------ Supplied records ------

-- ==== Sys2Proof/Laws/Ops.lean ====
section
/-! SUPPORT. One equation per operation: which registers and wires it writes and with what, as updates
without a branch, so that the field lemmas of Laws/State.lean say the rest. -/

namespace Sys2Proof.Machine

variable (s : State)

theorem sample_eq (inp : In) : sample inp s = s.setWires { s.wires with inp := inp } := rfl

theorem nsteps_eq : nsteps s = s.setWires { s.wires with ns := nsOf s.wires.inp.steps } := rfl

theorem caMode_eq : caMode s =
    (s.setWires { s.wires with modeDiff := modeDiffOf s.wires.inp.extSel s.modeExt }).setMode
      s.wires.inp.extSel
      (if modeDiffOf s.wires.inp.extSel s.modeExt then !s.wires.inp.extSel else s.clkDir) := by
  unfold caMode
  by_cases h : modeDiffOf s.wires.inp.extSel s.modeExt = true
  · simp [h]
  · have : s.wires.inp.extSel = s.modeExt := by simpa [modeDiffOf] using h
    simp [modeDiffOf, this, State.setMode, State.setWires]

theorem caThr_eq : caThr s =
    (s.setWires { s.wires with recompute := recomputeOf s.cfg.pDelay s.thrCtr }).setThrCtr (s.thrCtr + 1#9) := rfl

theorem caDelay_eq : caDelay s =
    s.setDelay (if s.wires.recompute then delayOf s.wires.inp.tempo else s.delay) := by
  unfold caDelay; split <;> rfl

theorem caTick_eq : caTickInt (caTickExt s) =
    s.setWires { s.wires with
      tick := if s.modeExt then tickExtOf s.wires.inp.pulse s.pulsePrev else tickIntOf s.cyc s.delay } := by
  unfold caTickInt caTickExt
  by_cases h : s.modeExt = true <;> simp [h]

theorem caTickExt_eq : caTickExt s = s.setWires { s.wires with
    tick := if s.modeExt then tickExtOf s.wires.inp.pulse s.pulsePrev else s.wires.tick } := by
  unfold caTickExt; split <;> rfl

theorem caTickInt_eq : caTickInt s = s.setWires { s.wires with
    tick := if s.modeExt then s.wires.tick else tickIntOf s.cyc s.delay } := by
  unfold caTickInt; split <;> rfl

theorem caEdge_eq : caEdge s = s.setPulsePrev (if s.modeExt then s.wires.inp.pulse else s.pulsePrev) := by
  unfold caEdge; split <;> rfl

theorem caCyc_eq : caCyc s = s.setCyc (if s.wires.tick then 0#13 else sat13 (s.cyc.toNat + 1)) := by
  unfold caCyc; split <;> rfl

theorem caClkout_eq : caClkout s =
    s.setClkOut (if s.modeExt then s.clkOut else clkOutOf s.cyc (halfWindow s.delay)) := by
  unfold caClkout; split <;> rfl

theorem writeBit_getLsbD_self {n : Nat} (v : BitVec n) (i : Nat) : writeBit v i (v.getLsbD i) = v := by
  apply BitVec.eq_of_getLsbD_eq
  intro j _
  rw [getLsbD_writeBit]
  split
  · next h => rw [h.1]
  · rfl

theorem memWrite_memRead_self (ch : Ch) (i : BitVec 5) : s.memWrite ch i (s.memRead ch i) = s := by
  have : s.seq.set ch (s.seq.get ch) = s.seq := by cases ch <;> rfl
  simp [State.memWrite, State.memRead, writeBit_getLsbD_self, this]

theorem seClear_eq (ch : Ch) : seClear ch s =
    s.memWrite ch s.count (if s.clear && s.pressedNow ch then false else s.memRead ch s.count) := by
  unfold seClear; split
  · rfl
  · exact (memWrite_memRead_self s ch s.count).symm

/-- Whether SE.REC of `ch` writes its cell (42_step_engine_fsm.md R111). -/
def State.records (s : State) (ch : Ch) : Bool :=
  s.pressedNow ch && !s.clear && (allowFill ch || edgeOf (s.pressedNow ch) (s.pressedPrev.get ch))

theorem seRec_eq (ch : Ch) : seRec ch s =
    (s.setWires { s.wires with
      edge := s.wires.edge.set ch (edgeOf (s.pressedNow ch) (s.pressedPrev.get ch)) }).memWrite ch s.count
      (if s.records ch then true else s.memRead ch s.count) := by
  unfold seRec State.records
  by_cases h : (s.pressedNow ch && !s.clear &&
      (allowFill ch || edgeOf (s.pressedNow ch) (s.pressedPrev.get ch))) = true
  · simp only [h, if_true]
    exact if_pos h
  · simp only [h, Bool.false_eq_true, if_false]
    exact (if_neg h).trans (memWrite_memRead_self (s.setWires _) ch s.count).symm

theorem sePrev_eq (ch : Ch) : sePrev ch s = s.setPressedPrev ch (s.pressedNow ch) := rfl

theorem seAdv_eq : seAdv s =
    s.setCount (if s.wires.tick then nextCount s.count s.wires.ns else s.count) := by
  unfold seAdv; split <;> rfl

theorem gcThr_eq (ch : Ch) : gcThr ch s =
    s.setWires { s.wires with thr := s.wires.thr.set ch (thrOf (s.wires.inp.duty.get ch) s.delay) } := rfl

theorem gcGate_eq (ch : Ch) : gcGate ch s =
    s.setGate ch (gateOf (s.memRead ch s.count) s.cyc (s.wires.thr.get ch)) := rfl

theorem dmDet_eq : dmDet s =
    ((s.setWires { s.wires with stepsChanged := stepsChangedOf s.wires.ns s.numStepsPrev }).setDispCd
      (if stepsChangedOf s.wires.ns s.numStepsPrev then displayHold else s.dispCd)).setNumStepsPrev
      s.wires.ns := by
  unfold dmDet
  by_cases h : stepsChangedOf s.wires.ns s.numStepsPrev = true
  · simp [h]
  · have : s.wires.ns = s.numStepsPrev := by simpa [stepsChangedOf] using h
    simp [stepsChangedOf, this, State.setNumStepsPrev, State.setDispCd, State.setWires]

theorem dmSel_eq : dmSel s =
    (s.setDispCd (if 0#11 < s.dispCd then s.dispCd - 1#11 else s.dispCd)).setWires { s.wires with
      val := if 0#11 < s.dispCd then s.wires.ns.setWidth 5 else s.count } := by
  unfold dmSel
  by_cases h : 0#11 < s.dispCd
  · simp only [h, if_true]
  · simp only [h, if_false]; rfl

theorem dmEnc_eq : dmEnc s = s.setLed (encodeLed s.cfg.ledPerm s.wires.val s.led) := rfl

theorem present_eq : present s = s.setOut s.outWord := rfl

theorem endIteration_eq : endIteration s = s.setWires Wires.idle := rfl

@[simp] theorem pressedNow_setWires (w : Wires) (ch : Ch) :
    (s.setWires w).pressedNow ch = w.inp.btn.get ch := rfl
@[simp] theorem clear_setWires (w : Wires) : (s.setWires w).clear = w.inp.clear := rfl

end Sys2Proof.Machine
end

------

What you should do: Exactly reproduce every record.

Your response:
-- ==== Sys2Proof/Laws/Ops.lean ====
section
/-! SUPPORT. One equation per operation: which registers and wires it writes and with what, as updates
without a branch, so that the field lemmas of Laws/State.lean say the rest. -/

namespace Sys2Proof.Machine

variable (s : State)

theorem sample_eq (inp : In) : sample inp s = s.setWires { s.wires with inp := inp } := rfl

theorem nsteps_eq : nsteps s = s.setWires { s.wires with ns := nsOf s.wires.inp.steps } := rfl

theorem caMode_eq : caMode s =
    (s.setWires { s.wires with modeDiff := modeDiffOf s.wires.inp.extSel s.modeExt }).setMode
      s.wires.inp.extSel
      (if modeDiffOf s.wires.inp.extSel s.modeExt then !s.wires.inp.extSel else s.clkDir) := by
  unfold caMode
  by_cases h : modeDiffOf s.wires.inp.extSel s.modeExt = true
  · simp [h]
  · have : s.wires.inp.extSel = s.modeExt := by simpa [modeDiffOf] using h
    simp [modeDiffOf, this, State.setMode, State.setWires]

theorem caThr_eq : caThr s =
    (s.setWires { s.wires with recompute := recomputeOf s.cfg.pDelay s.thrCtr }).setThrCtr (s.thrCtr + 1#9) := rfl

theorem caDelay_eq : caDelay s =
    s.setDelay (if s.wires.recompute then delayOf s.wires.inp.tempo else s.delay) := by
  unfold caDelay; split <;> rfl

theorem caTick_eq : caTickInt (caTickExt s) =
    s.setWires { s.wires with
      tick := if s.modeExt then tickExtOf s.wires.inp.pulse s.pulsePrev else tickIntOf s.cyc s.delay } := by
  unfold caTickInt caTickExt
  by_cases h : s.modeExt = true <;> simp [h]

theorem caTickExt_eq : caTickExt s = s.setWires { s.wires with
    tick := if s.modeExt then tickExtOf s.wires.inp.pulse s.pulsePrev else s.wires.tick } := by
  unfold caTickExt; split <;> rfl

theorem caTickInt_eq : caTickInt s = s.setWires { s.wires with
    tick := if s.modeExt then s.wires.tick else tickIntOf s.cyc s.delay } := by
  unfold caTickInt; split <;> rfl

theorem caEdge_eq : caEdge s = s.setPulsePrev (if s.modeExt then s.wires.inp.pulse else s.pulsePrev) := by
  unfold caEdge; split <;> rfl

theorem caCyc_eq : caCyc s = s.setCyc (if s.wires.tick then 0#13 else sat13 (s.cyc.toNat + 1)) := by
  unfold caCyc; split <;> rfl

theorem caClkout_eq : caClkout s =
    s.setClkOut (if s.modeExt then s.clkOut else clkOutOf s.cyc (halfWindow s.delay)) := by
  unfold caClkout; split <;> rfl

theorem writeBit_getLsbD_self {n : Nat} (v : BitVec n) (i : Nat) : writeBit v i (v.getLsbD i) = v := by
  apply BitVec.eq_of_getLsbD_eq
  intro j _
  rw [getLsbD_writeBit]
  split
  · next h => rw [h.1]
  · rfl

theorem memWrite_memRead_self (ch : Ch) (i : BitVec 5) : s.memWrite ch i (s.memRead ch i) = s := by
  have : s.seq.set ch (s.seq.get ch) = s.seq := by cases ch <;> rfl
  simp [State.memWrite, State.memRead, writeBit_getLsbD_self, this]

theorem seClear_eq (ch : Ch) : seClear ch s =
    s.memWrite ch s.count (if s.clear && s.pressedNow ch then false else s.memRead ch s.count) := by
  unfold seClear; split
  · rfl
  · exact (memWrite_memRead_self s ch s.count).symm

/-- Whether SE.REC of `ch` writes its cell (42_step_engine_fsm.md R111). -/
def State.records (s : State) (ch : Ch) : Bool :=
  s.pressedNow ch && !s.clear && (allowFill ch || edgeOf (s.pressedNow ch) (s.pressedPrev.get ch))

theorem seRec_eq (ch : Ch) : seRec ch s =
    (s.setWires { s.wires with
      edge := s.wires.edge.set ch (edgeOf (s.pressedNow ch) (s.pressedPrev.get ch)) }).memWrite ch s.count
      (if s.records ch then true else s.memRead ch s.count) := by
  unfold seRec State.records
  by_cases h : (s.pressedNow ch && !s.clear &&
      (allowFill ch || edgeOf (s.pressedNow ch) (s.pressedPrev.get ch))) = true
  · simp only [h, if_true]
    exact if_pos h
  · simp only [h, Bool.false_eq_true, if_false]
    exact (if_neg h).trans (memWrite_memRead_self (s.setWires _) ch s.count).symm

theorem sePrev_eq (ch : Ch) : sePrev ch s = s.setPressedPrev ch (s.pressedNow ch) := rfl

theorem seAdv_eq : seAdv s =
    s.setCount (if s.wires.tick then nextCount s.count s.wires.ns else s.count) := by
  unfold seAdv; split <;> rfl

theorem gcThr_eq (ch : Ch) : gcThr ch s =
    s.setWires { s.wires with thr := s.wires.thr.set ch (thrOf (s.wires.inp.duty.get ch) s.delay) } := rfl

theorem gcGate_eq (ch : Ch) : gcGate ch s =
    s.setGate ch (gateOf (s.memRead ch s.count) s.cyc (s.wires.thr.get ch)) := rfl

theorem dmDet_eq : dmDet s =
    ((s.setWires { s.wires with stepsChanged := stepsChangedOf s.wires.ns s.numStepsPrev }).setDispCd
      (if stepsChangedOf s.wires.ns s.numStepsPrev then displayHold else s.dispCd)).setNumStepsPrev
      s.wires.ns := by
  unfold dmDet
  by_cases h : stepsChangedOf s.wires.ns s.numStepsPrev = true
  · simp [h]
  · have : s.wires.ns = s.numStepsPrev := by simpa [stepsChangedOf] using h
    simp [stepsChangedOf, this, State.setNumStepsPrev, State.setDispCd, State.setWires]

theorem dmSel_eq : dmSel s =
    (s.setDispCd (if 0#11 < s.dispCd then s.dispCd - 1#11 else s.dispCd)).setWires { s.wires with
      val := if 0#11 < s.dispCd then s.wires.ns.setWidth 5 else s.count } := by
  unfold dmSel
  by_cases h : 0#11 < s.dispCd
  · simp only [h, if_true]
  · simp only [h, if_false]; rfl

theorem dmEnc_eq : dmEnc s = s.setLed (encodeLed s.cfg.ledPerm s.wires.val s.led) := rfl

theorem present_eq : present s = s.setOut s.outWord := rfl

theorem endIteration_eq : endIteration s = s.setWires Wires.idle := rfl

@[simp] theorem pressedNow_setWires (w : Wires) (ch : Ch) :
    (s.setWires w).pressedNow ch = w.inp.btn.get ch := rfl
@[simp] theorem clear_setWires (w : Wires) : (s.setWires w).clear = w.inp.clear := rfl

end Sys2Proof.Machine
end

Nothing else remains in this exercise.